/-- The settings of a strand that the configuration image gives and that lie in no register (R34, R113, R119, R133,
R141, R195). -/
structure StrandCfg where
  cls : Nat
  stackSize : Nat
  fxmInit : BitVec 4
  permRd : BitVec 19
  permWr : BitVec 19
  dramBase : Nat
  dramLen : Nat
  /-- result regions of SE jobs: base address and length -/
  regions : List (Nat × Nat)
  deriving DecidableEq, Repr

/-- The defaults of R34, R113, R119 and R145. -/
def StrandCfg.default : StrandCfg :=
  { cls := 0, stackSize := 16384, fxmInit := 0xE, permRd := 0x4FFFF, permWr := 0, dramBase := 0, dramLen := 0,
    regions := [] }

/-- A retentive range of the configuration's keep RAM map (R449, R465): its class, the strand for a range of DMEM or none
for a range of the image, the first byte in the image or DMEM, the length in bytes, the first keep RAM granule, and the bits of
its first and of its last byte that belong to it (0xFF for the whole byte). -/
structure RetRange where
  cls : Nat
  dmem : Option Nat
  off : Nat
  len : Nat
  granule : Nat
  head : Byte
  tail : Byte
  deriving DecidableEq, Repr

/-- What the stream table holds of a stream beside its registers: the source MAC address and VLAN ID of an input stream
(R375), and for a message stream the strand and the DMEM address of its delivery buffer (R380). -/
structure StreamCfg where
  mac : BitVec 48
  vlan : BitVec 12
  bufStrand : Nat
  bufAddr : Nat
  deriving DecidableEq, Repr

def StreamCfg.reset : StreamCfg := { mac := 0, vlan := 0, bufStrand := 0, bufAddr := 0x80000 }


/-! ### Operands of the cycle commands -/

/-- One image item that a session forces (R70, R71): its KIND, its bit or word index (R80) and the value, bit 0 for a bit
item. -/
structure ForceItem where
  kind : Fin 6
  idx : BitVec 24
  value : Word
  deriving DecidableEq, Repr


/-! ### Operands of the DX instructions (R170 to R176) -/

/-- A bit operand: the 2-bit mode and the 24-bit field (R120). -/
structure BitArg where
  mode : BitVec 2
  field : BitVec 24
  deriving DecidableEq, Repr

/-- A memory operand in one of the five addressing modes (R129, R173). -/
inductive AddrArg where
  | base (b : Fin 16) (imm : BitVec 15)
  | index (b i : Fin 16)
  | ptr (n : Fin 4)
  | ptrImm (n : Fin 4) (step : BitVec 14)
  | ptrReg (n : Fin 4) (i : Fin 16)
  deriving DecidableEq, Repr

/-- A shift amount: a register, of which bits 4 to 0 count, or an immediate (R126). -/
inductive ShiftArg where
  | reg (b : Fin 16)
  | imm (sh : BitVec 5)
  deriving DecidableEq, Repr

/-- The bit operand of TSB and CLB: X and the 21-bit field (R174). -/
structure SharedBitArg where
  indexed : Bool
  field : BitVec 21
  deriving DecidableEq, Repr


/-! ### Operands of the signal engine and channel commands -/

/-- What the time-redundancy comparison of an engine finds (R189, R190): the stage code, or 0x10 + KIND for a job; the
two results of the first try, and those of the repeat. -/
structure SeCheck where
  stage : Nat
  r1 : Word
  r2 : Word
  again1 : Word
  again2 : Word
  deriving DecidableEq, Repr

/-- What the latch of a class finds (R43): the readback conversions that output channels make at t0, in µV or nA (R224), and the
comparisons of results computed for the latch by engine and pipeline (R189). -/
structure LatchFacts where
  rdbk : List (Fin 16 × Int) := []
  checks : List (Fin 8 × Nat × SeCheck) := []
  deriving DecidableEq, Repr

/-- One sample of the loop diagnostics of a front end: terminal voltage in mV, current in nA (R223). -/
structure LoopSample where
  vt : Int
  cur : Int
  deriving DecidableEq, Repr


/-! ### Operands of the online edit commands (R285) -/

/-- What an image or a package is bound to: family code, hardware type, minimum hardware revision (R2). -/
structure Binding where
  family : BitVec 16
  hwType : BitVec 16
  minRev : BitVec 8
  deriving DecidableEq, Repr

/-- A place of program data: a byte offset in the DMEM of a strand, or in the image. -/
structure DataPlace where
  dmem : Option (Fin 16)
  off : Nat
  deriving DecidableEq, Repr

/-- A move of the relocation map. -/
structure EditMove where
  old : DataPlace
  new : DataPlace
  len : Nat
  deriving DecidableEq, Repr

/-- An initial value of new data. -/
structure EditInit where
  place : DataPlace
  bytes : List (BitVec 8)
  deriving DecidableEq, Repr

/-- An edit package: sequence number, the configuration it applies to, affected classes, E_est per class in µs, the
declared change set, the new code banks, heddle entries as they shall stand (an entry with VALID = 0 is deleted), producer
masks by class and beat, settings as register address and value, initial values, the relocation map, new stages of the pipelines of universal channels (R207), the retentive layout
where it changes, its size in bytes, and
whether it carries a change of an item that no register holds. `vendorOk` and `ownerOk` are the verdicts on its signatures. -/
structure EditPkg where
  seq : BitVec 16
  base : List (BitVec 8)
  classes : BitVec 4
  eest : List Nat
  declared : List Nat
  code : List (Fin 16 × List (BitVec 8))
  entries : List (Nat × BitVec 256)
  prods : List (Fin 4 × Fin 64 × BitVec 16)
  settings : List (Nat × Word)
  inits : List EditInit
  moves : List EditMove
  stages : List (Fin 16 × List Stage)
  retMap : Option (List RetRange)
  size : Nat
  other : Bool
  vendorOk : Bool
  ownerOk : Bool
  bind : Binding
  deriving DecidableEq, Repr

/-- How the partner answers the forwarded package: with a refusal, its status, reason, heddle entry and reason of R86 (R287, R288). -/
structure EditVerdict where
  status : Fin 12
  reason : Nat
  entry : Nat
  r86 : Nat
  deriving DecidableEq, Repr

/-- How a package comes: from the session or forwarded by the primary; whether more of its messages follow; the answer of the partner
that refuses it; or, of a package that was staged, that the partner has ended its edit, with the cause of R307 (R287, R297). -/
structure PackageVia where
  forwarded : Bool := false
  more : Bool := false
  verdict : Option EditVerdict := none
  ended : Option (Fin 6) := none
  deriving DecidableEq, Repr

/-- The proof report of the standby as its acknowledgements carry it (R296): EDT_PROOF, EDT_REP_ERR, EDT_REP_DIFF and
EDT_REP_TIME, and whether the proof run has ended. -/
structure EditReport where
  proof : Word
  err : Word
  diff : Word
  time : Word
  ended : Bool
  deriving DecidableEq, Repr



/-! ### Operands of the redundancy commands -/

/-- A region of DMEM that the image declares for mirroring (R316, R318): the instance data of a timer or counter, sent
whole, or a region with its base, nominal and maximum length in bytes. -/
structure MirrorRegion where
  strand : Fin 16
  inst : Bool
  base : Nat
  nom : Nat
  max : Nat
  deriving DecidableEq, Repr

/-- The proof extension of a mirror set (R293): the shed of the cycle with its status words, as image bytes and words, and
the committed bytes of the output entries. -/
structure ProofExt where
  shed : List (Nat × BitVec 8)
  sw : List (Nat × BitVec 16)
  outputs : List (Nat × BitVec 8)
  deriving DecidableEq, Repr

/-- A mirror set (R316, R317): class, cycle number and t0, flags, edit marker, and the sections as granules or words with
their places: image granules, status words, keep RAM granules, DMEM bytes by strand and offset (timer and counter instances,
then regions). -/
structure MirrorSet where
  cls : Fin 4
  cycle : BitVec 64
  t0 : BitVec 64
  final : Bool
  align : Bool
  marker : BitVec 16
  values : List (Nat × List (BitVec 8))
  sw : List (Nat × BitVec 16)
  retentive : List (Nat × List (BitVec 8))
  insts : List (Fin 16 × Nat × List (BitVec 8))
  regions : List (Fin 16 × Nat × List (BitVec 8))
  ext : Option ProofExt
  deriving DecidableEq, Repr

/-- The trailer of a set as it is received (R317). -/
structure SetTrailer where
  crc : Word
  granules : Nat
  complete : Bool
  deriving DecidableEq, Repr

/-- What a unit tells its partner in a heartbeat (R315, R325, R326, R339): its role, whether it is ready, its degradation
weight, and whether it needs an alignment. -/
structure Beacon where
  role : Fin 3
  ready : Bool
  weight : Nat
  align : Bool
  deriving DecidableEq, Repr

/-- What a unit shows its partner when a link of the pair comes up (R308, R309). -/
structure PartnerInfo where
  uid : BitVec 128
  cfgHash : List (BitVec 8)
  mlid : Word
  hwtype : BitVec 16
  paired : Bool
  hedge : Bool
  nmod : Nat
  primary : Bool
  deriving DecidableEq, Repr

= = =

Your goal:
Give back precisely the lines above that start at the line containing "relocation map. -/" and end at the line containing "entries : List (Nat × BitVec 256)", inclusive. No other lines belong in the output.

Reply:
/-- A move of the relocation map. -/
structure EditMove where
  old : DataPlace
  new : DataPlace
  len : Nat
  deriving DecidableEq, Repr

/-- An initial value of new data. -/
structure EditInit where
  place : DataPlace
  bytes : List (BitVec 8)
  deriving DecidableEq, Repr

/-- An edit package: sequence number, the configuration it applies to, affected classes, E_est per class in µs, the
declared change set, the new code banks, heddle entries as they shall stand (an entry with VALID = 0 is deleted), producer
masks by class and beat, settings as register address and value, initial values, the relocation map, new stages of the pipelines of universal channels (R207), the retentive layout
where it changes, its size in bytes, and
whether it carries a change of an item that no register holds. `vendorOk` and `ownerOk` are the verdicts on its signatures. -/
structure EditPkg where
  seq : BitVec 16
  base : List (BitVec 8)
  classes : BitVec 4
  eest : List Nat
  declared : List Nat
  code : List (Fin 16 × List (BitVec 8))
  entries : List (Nat × BitVec 256)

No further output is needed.